Inspecting the days work! Hopefully when the glass and foam is removed the fill will be nice and level.
Step 13

The gaps in the side of the coffin have to be filled to prevent access to the skeleton once it is put back on display.
Step 14

The glass top and foam are removed and the new rim revealed. The fill has dried much lighter than expected so will have to be painted to make it less obvious.
Most of the fill will be hidden by the lid which extends over the edge and down the side.
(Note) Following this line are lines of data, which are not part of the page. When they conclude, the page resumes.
-- ==== Sys2Proof/Config.lean ====
section
/-! DEFINITION. What the spec leaves open: constants without a body, applied to the state's counter of free values (or to
the operands they depend on), so that nothing can be proved of a value the spec does not state. -/

namespace Sys2Proof.Config

/-- The change of the trim a node makes at a beacon (R41 states the aim and the range of the trim, not its law); its
result is brought into the range by the operation that uses it. Log entry 10. -/
opaque trimStep : Nat → Int

/-- Whether a Lanczos coefficient is rounded up, in the parity of the value (R124 names the window, the number of taps and their sum, and states no
rounding): free in the axis, the phase and the tap. Log entry 11. -/
opaque lanczos : Nat → Nat → Nat → Int

/-- The frame master's beacon lead L in µs above the least, as another node has it (R41 uses L at every node; EPC_LEAD is used only on the frame
master, and no cell carries it); the operation that uses it brings it into the range of R39. Log entry 124. -/
opaque masterLead : Nat → Nat

/-- The levels that stand on the GPIO pads from outside at a time in ns, bit i for GPIOi (R420): no command of the table drives them. Log entry 186. -/
opaque gpioPads : Nat → Nat

/-- A value the spec leaves open, fresh at each use. Log entry 12. -/
opaque free : Nat → Nat

/-- The wire field of a component that is too large for it: scaled above 255 in format 0x3, or widened above 1,023 (R123, R125, R127 state no
result). Free in the number of its values and the component. Log entry 142. -/
opaque overRange : Nat → Nat → Nat

/-- Neldor's assigned PCI vendor ID (R333): the spec states no value. Log entry 132. -/
opaque vendorId : Nat

/-- The change of the PTP clock's rate that the firmware makes at a Sync, in parts per 10^9 (R355 states the range and not the law); its result is
brought into the range by the operation that uses it. Log entry 133. -/
opaque ptpTrim : Nat → Int

/-- The SHA-384 digest of Neldor's firmware key in the mask ROM, as a 384-bit number (R107): the spec states no value. Log
entry 13. -/
opaque maskRomDigest : Nat

/-- Where the USER area of head DRAM begins (R322 names the area and states no address). Log entry 14. -/
opaque userArea : Nat

/-- The threshold of the rolling activation count that a value of MR27 gives, 0 where it asks for no refresh management (R372 leaves
both to JESD209-5C). Log entry 62. -/
opaque rfmLimit : Nat → Nat

/-- What a REFab or an RFMab takes off the rolling counts under a value of MR27 (R372 leaves it to JESD209-5C). Log entry 62. -/
opaque rfmDec : Nat → Nat

/-- How many bits of PRBS13 a training frame carries (R280 states no length). Log entry 123. -/
opaque trainingBits : Nat

/-- A message symbol of the marker codeword: its pattern encodes a lane's index and the port width on each lane (R277 states no pattern). Free
in the width, the port lane and the place on the lane. Log entry 121. -/
opaque marker : Nat → Nat → Nat → Nat

end Sys2Proof.Config
end

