/-- The side ports beside their registers (R348 to R358). -/
structure Eth where
  table : List (Nat × DtEntry)
  reasm : List Reasm
  frameId : Nat
  /-- best-effort cells of each side port that wait for room in a ring port's queue: side port, ring port, cell -/
  ingress : List (Nat × Nat × Cell)
  /-- frames that wait for the egress link -/
  egress : List (Nat × List Byte)
  /-- consecutive good Sync messages (R356) -/
  syncs : Nat
  /-- the PTP clock (R355), in 2^-32 ns: its value at the time `ptpAt` in ns of the device, and its rate in parts per 10^9 -/
  ptpBase : Nat
  ptpAt : Nat
  ptpRate : Int
  /-- the timestamps of the last PTP event message at each side port, in ns, as received and as sent (R355) -/
  rxStamps : List (Nat × Nat)
  txStamps : List (Nat × Nat)
  deriving DecidableEq, Repr

/-- The clock tree beside its registers: a clock switch in progress and its target (0 RC, 1 ROOT; R93). -/
structure Clk where
  switching : Option Nat
  deriving DecidableEq, Repr

end Sys2Proof.Machine
end

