/-- Send one cell out of both ends of a ring port, or both ports of a tile (R294). -/
def State.sendBoth (s : State) (r : Nat) (c : Cell) : State :=
  match s.build with
  | .tile => (s.sendCell 0 { c with dir := 1 }).sendCell 2 { c with dir := 0 }
  | .head =>
    if s.mute r then s
    else (s.sendCell (2 * r) { c with dir := s.dirOut (2 * r) }).sendCell (2 * r + 1) { c with dir := s.dirOut (2 * r + 1) }

/-- The next control sequence number of an originating node, and whether it is the first after the reset (R294). A tile is one node,
whatever position it holds: its counter has the key 0. -/
def State.ctlSeq (s : State) (node : Nat) : Nat × Bool × State :=
  let k := match s.build with | .tile => 0 | .head => node
  match Sparse.get s.seqs.ctl k with
  | none => (0, true, { s with seqs := { s.seqs with ctl := Sparse.put s.seqs.ctl k 1 } })
  | some n => (n, false, { s with seqs := { s.seqs with ctl := Sparse.put s.seqs.ctl k ((n + 1) % 65536) } })

/-- Originate a control cell on a ring, out of both ends or ports, with one sequence number (R294). -/
def State.originate (s : State) (r : Nat) (mk : Cell → Cell) (typ dest : Nat) (payload : List Byte) : State :=
  let node := match s.build with | .tile => s.rd (R.RING_STATE_NODE 0) | .head => nodeId s.headNo r 0
  let q := s.ctlSeq node
  q.2.2.sendBoth r (mk (mkCell clsControl typ node dest q.1 q.2.1 false payload))

/-- Whether a Spur port is usable, and the Spur port towards a head (R345). -/
def State.spurRoute (s : State) (h : Nat) : Option Nat :=
  if s.on (R.SPR_ROUTE_VALID h) then
    if s.portUp (24 + s.rd (R.SPR_ROUTE_PORT h)) then some (24 + s.rd (R.SPR_ROUTE_PORT h))
    else if s.on (R.SPR_ROUTE_ALT_VALID h) && s.portUp (24 + s.rd (R.SPR_ROUTE_ALT h)) then some (24 + s.rd (R.SPR_ROUTE_ALT h))
    else none
  else none

/-- Pass a cell on over the Spur fabric towards a head; without a route it is dropped and counted (R345). -/
def State.passSpur (s : State) (h : Nat) (c : Cell) : State :=
  match s.spurRoute h with
  | some id => s.sendCell id c
  | none => s.count R.SPR_EVT_NOROUTE

/-- Send a cell to another head over the Spur fabric, HOPS 0 (R345). -/
def State.sendSpur (s : State) (h : Nat) (c : Cell) : State := s.passSpur h { c with hops := 0 }

/-- Originate a control cell to another head (R345). -/
def State.originateSpur (s : State) (h : Nat) (mk : Cell → Cell) (typ dest : Nat) (payload : List Byte) : State :=
  let node := nodeId s.headNo 0 0
  let q := s.ctlSeq node
  q.2.2.sendSpur h (mk (mkCell clsControl typ node dest q.1 q.2.1 false payload))

/-! ### The duplicate window -/

inductive Dedup where
  | accept | dup | stale
  deriving DecidableEq, Repr

def keyFind (l : List KeyEnt) (cls id : Nat) : Option KeyEnt := l.find? (fun e => e.cls = cls && e.id = id)

/-- R295 on a key's window, for a sequence number and SYNC. -/
def windowStep (e : KeyEnt) (sq : Nat) (sync : Bool) : Dedup × KeyEnt :=
  let d := (sq + 65536 - e.h) % 65536
  let back := (65536 - d) % 65536
  if d = 0 ∨ (32768 ≤ d ∧ back < 4096 ∧ bitOf e.map back = true) then (.dup, e)
  else if sync then (.accept, { e with h := sq, map := 1 })
  else if d < 32768 then (.accept, { e with h := sq, map := (e.map * 2 ^ d + 1) % 2 ^ 4096 })
  else if back < 4096 then (.accept, { e with map := e.map + 2 ^ back })
  else (.stale, e)

/-- The key unused for longest. -/
def oldestKey : List KeyEnt → Option KeyEnt
  | [] => none
  | e :: t => match oldestKey t with
    | none => some e
    | some f => if f.used < e.used then some f else some e

/-- The duplicate decision for a cell (R286, R295, R296), with the key table's update and its counts at the arrival port. -/
def State.dedup (s : State) (id : Nat) (c : Cell) : Dedup × State :=
  let kid := if c.cls = 2 then c.stream else c.src
  let sq := s.seqs
  match keyFind sq.keys c.cls kid with
  | some e =>
    let r := windowStep e (c.seq % 65536) c.sync
    let keys := sq.keys.map (fun (k : KeyEnt) => if k.cls = c.cls && k.id = kid then { r.2 with used := sq.stamp } else k)
    let s1 := { s with seqs := { sq with keys := keys, stamp := sq.stamp + 1 } }
    match r.1 with
    | .accept => (.accept, s1)
    | .dup => (.dup, if isSpur id then s1 else s1.count (R.RING_EVT_DUP (portRing id)))
    | .stale => (.stale, if isSpur id then s1 else s1.count (R.RING_EVT_STALE (portRing id)))
  | none =>
    let ne : KeyEnt := { cls := c.cls, id := kid, h := c.seq % 65536, map := 1, used := sq.stamp }
    if sq.keys.length < 64 then
      (.accept, ({ s with seqs := { sq with keys := sq.keys ++ [ne], stamp := sq.stamp + 1 } }).wr R.RING_KEYS_IN_USE (sq.keys.length + 1))
    else
      let keys := match oldestKey sq.keys with
        | some o => sq.keys.filter (fun (k : KeyEnt) => !(k.cls = o.cls && k.id = o.id))
        | none => sq.keys
      (.accept, ({ s with seqs := { sq with keys := keys ++ [ne], stamp := sq.stamp + 1 } }).count R.RING_EVT_EVICT)

/-- Clear the key table (R296). -/
def State.clearKeys (s : State) : State := ({ s with seqs := { s.seqs with keys := [] } }).wr R.RING_KEYS_IN_USE 0

/-- The head that stands for head `f` (R321, R338). -/
def State.aliasOf (s : State) (f : Nat) : Nat :=
  match s.auth.aliases.find? (fun e => e.1 = f) with
  | some e => e.2
  | none => f

/-- The head that serves the host: the one SPR_CFG names as lead head, or the head that has taken over from it (R321, R326, R342). -/
def State.leadHead (s : State) : Nat := s.aliasOf (s.rd R.SPR_CFG_LEAD_HEAD)
def State.isLead (s : State) : Bool := s.leadHead = s.headNo

/-- A stream, its head replaced by the one that stands for it (R140, R321). -/
def State.aliasStream (s : State) (st : Nat) : Nat := s.aliasOf (st / 16) % 64 * 16 + st % 16

/-- Whether a cell that arrived at a port is taken here: the checks of R288 in their order, for a cell addressed to this
node, and the duplicate window where its class is keyed. -/
def State.receive (s : State) (id : Nat) (c : Cell) : Bool × State :=
  if !s.cellsOn id || s.loopOf id = 2 then (false, s)
  else if !hcrcOk c || !typeOk c || !trailerOk c || linkLocal c || (if isSpur id then 8 else 65) < c.hops + 1 then (false, s)
  else if isSpur id then ((decide (s.aliasOf (nodeHead c.dest) = s.headNo) && decide (nodeRing c.dest < 12)) || c.bcast, s)
  else if !(c.bcast || s.destHere id c) then (false, s)
  else if classKeyed c then
    match s.dedup id c with
    | (.accept, s1) => (true, s1)
    | (_, s1) => (false, s1)
  else (true, s)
This overlapping edge use to rest on a ridge that ran round the top of the coffin base.
Remains of this ridge can still be seen on the right hand-side of the image just below the fill.
Step 15

The coffin was unearthed by a mechanical digger, which broke it into several sections. Most of the pieces were retrieved, but one area was so badly damaged no pieces survived.
Instead of filling the gap to complete the side, we decided to install a viewing window so small visitors to the museum can still get a good view of the skeleton inside.
Step 16

The coffin is extremely heavy and could not be moved out of the gallery safely. Therefore, all conservation work has to take place in the gallery, which has been quite challenging at times.
If you are visiting and see us there, come over and say hello, we are happy to answer any questions about the project.